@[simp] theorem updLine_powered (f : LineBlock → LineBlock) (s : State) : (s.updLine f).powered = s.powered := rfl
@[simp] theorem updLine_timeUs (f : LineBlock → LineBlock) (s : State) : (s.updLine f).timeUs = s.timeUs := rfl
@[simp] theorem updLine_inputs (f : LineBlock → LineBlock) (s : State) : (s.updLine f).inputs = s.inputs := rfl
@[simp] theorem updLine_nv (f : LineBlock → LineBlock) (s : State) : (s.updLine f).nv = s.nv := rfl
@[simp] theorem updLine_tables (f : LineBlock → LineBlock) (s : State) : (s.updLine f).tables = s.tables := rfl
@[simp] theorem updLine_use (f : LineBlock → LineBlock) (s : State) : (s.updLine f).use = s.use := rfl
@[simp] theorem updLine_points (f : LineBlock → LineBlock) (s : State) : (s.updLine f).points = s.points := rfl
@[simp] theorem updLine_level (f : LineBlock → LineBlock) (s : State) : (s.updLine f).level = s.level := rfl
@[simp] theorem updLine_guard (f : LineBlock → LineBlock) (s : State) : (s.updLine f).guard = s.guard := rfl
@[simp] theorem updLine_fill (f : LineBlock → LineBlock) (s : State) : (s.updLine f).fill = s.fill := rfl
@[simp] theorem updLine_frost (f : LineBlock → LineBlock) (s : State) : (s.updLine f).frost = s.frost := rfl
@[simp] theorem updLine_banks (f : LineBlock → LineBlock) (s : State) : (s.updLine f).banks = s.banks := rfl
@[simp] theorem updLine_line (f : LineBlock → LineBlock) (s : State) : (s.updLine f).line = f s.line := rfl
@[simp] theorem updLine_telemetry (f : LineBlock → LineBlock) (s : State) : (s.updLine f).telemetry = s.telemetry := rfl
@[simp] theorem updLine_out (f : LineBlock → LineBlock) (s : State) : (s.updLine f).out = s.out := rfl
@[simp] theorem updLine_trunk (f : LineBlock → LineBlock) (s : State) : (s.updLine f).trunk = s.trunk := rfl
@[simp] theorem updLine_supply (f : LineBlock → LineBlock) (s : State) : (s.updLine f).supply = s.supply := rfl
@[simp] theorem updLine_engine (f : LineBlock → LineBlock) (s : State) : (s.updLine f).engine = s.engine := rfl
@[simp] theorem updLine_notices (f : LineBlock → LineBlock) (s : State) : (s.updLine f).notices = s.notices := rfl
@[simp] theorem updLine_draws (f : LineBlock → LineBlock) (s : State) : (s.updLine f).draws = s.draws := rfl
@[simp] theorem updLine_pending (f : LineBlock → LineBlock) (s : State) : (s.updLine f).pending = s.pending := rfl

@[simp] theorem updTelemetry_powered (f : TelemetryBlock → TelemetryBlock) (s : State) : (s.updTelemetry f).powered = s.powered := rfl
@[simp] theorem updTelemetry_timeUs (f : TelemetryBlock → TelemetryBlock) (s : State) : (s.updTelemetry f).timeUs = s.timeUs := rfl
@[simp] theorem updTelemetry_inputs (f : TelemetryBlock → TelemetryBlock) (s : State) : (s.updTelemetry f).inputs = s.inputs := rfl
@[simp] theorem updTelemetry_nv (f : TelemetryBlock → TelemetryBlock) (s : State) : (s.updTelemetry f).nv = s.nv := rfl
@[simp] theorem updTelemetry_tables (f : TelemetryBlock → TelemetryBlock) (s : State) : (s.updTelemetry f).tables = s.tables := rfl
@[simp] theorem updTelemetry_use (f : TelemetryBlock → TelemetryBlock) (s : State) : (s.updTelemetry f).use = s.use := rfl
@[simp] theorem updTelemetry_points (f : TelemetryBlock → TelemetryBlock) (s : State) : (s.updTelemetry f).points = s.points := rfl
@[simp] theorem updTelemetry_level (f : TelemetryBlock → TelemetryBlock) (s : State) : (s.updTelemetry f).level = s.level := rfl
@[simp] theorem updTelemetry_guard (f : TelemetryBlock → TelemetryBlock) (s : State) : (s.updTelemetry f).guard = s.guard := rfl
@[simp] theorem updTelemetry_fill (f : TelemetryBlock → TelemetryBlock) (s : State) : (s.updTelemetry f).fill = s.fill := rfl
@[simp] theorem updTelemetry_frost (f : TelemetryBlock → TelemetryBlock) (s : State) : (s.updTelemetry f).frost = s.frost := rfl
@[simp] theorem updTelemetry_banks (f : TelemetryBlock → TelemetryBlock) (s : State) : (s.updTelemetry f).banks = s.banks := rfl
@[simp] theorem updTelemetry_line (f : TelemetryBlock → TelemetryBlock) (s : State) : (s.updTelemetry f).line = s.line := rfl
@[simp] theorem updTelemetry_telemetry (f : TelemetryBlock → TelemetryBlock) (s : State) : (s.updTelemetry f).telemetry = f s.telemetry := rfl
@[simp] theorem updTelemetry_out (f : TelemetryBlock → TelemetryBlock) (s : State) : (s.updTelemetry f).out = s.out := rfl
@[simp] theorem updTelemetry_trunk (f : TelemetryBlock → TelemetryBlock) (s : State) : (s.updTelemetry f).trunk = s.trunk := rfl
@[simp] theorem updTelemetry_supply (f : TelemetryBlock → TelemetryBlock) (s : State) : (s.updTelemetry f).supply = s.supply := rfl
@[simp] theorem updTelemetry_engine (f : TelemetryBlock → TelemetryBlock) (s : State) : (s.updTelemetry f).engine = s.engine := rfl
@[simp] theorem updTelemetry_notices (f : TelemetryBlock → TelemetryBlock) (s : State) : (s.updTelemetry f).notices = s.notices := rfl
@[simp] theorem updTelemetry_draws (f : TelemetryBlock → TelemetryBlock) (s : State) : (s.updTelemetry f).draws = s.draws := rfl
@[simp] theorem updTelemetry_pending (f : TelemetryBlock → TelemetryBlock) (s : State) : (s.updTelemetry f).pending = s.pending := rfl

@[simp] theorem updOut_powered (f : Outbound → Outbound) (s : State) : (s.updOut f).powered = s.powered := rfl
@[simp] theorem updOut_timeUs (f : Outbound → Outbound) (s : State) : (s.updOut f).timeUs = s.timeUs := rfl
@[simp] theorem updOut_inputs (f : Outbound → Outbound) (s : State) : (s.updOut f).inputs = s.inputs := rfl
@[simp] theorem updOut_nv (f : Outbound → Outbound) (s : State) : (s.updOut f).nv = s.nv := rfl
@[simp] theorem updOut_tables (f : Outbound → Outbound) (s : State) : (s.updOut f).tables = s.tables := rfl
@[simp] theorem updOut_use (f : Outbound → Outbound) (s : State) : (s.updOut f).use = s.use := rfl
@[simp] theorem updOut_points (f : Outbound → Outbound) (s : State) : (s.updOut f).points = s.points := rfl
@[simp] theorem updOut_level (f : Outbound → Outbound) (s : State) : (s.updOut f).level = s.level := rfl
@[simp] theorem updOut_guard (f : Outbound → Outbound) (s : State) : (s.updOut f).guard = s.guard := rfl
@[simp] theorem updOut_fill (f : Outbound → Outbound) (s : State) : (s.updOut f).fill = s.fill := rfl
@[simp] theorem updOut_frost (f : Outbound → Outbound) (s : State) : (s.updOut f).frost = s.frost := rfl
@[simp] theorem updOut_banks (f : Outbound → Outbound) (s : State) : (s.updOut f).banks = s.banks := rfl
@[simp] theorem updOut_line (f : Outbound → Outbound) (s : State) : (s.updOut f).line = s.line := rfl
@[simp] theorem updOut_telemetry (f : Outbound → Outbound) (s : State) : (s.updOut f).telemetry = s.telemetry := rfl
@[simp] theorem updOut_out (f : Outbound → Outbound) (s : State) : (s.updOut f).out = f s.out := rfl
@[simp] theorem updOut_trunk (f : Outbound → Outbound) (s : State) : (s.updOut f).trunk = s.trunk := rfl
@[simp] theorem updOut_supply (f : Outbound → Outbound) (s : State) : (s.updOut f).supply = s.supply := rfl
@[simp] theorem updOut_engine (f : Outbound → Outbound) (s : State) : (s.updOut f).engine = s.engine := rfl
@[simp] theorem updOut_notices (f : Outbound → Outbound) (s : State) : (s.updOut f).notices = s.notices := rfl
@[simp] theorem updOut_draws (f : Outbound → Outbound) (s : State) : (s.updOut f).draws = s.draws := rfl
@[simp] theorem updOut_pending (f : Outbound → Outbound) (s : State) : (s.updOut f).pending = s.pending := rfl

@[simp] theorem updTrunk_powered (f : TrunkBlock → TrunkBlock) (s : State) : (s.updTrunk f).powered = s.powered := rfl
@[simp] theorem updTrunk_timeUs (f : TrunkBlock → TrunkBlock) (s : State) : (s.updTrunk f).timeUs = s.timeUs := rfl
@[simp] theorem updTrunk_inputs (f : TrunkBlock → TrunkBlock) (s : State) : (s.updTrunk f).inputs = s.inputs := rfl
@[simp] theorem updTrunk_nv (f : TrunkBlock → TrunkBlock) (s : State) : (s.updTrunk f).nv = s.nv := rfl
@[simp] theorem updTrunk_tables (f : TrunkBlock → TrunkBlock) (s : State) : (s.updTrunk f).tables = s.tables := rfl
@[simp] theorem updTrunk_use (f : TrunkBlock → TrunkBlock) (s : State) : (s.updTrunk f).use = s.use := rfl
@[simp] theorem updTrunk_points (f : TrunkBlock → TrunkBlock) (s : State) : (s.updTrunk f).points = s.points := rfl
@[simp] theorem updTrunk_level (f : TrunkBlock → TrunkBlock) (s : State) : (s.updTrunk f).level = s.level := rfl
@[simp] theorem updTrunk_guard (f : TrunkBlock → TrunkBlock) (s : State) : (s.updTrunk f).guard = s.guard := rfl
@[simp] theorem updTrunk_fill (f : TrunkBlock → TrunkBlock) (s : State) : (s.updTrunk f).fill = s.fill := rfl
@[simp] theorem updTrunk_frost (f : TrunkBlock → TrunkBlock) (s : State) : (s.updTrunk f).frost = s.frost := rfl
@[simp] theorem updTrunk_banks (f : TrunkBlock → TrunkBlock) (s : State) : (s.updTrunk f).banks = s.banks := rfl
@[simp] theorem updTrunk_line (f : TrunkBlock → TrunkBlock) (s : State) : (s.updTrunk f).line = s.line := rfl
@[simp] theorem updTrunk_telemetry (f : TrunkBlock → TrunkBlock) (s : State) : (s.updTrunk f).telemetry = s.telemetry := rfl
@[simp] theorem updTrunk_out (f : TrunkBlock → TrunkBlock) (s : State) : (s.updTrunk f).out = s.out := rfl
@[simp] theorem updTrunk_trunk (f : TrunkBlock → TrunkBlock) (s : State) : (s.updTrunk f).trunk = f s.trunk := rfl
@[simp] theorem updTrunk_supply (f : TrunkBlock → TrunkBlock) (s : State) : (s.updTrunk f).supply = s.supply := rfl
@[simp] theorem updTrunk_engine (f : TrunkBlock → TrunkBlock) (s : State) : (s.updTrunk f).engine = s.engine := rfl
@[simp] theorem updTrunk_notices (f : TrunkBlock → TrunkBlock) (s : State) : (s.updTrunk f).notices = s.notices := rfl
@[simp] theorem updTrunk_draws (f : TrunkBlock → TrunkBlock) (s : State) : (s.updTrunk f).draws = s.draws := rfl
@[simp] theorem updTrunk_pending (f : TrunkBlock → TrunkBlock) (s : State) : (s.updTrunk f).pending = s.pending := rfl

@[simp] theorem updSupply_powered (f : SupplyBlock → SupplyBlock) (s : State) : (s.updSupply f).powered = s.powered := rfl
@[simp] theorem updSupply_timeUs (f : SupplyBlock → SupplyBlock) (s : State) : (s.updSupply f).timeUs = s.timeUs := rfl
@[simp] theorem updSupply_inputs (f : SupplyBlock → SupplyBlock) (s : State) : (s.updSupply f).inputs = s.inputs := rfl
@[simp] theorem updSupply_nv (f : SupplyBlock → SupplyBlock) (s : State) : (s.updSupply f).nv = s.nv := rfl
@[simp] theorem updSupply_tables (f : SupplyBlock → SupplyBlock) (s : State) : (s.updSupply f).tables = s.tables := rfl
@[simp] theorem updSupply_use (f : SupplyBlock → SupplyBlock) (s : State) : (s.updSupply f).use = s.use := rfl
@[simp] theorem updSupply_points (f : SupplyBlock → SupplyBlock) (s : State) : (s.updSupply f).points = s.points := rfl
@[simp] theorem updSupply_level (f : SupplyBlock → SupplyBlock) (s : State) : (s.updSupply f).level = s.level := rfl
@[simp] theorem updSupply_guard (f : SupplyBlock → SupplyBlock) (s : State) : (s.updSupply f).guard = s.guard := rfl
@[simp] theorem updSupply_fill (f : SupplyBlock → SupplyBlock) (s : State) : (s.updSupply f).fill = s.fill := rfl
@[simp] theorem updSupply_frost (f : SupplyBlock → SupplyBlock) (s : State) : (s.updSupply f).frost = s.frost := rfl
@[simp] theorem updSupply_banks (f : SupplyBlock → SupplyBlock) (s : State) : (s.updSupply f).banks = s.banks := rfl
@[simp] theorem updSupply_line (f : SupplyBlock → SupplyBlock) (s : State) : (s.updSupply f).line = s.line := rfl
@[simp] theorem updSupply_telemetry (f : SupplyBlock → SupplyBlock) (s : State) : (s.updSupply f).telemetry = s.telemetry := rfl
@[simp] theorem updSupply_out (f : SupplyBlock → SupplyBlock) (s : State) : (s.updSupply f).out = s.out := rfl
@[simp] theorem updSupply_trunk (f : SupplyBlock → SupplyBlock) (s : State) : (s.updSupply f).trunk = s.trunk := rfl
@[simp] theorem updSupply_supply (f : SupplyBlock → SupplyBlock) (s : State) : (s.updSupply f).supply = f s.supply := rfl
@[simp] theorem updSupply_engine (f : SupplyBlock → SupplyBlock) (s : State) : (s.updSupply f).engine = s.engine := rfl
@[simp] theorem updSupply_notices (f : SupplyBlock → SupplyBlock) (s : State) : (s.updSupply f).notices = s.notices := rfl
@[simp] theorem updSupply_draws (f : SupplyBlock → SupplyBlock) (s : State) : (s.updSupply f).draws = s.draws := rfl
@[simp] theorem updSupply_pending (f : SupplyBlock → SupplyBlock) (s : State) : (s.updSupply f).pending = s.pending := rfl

────

- ACTIVITY
Using only the listing above, restate exactly the lines from the line containing "(s.updSupply f).inputs = s.inputs := rfl" through the line containing "(s.updSupply f).frost = s.frost := rfl", both included.

- WRITTEN REPLY
@[simp] theorem updSupply_inputs (f : SupplyBlock → SupplyBlock) (s : State) : (s.updSupply f).inputs = s.inputs := rfl
@[simp] theorem updSupply_nv (f : SupplyBlock → SupplyBlock) (s : State) : (s.updSupply f).nv = s.nv := rfl
@[simp] theorem updSupply_tables (f : SupplyBlock → SupplyBlock) (s : State) : (s.updSupply f).tables = s.tables := rfl
@[simp] theorem updSupply_use (f : SupplyBlock → SupplyBlock) (s : State) : (s.updSupply f).use = s.use := rfl
@[simp] theorem updSupply_points (f : SupplyBlock → SupplyBlock) (s : State) : (s.updSupply f).points = s.points := rfl
@[simp] theorem updSupply_level (f : SupplyBlock → SupplyBlock) (s : State) : (s.updSupply f).level = s.level := rfl
@[simp] theorem updSupply_guard (f : SupplyBlock → SupplyBlock) (s : State) : (s.updSupply f).guard = s.guard := rfl
@[simp] theorem updSupply_fill (f : SupplyBlock → SupplyBlock) (s : State) : (s.updSupply f).fill = s.fill := rfl
@[simp] theorem updSupply_frost (f : SupplyBlock → SupplyBlock) (s : State) : (s.updSupply f).frost = s.frost := rfl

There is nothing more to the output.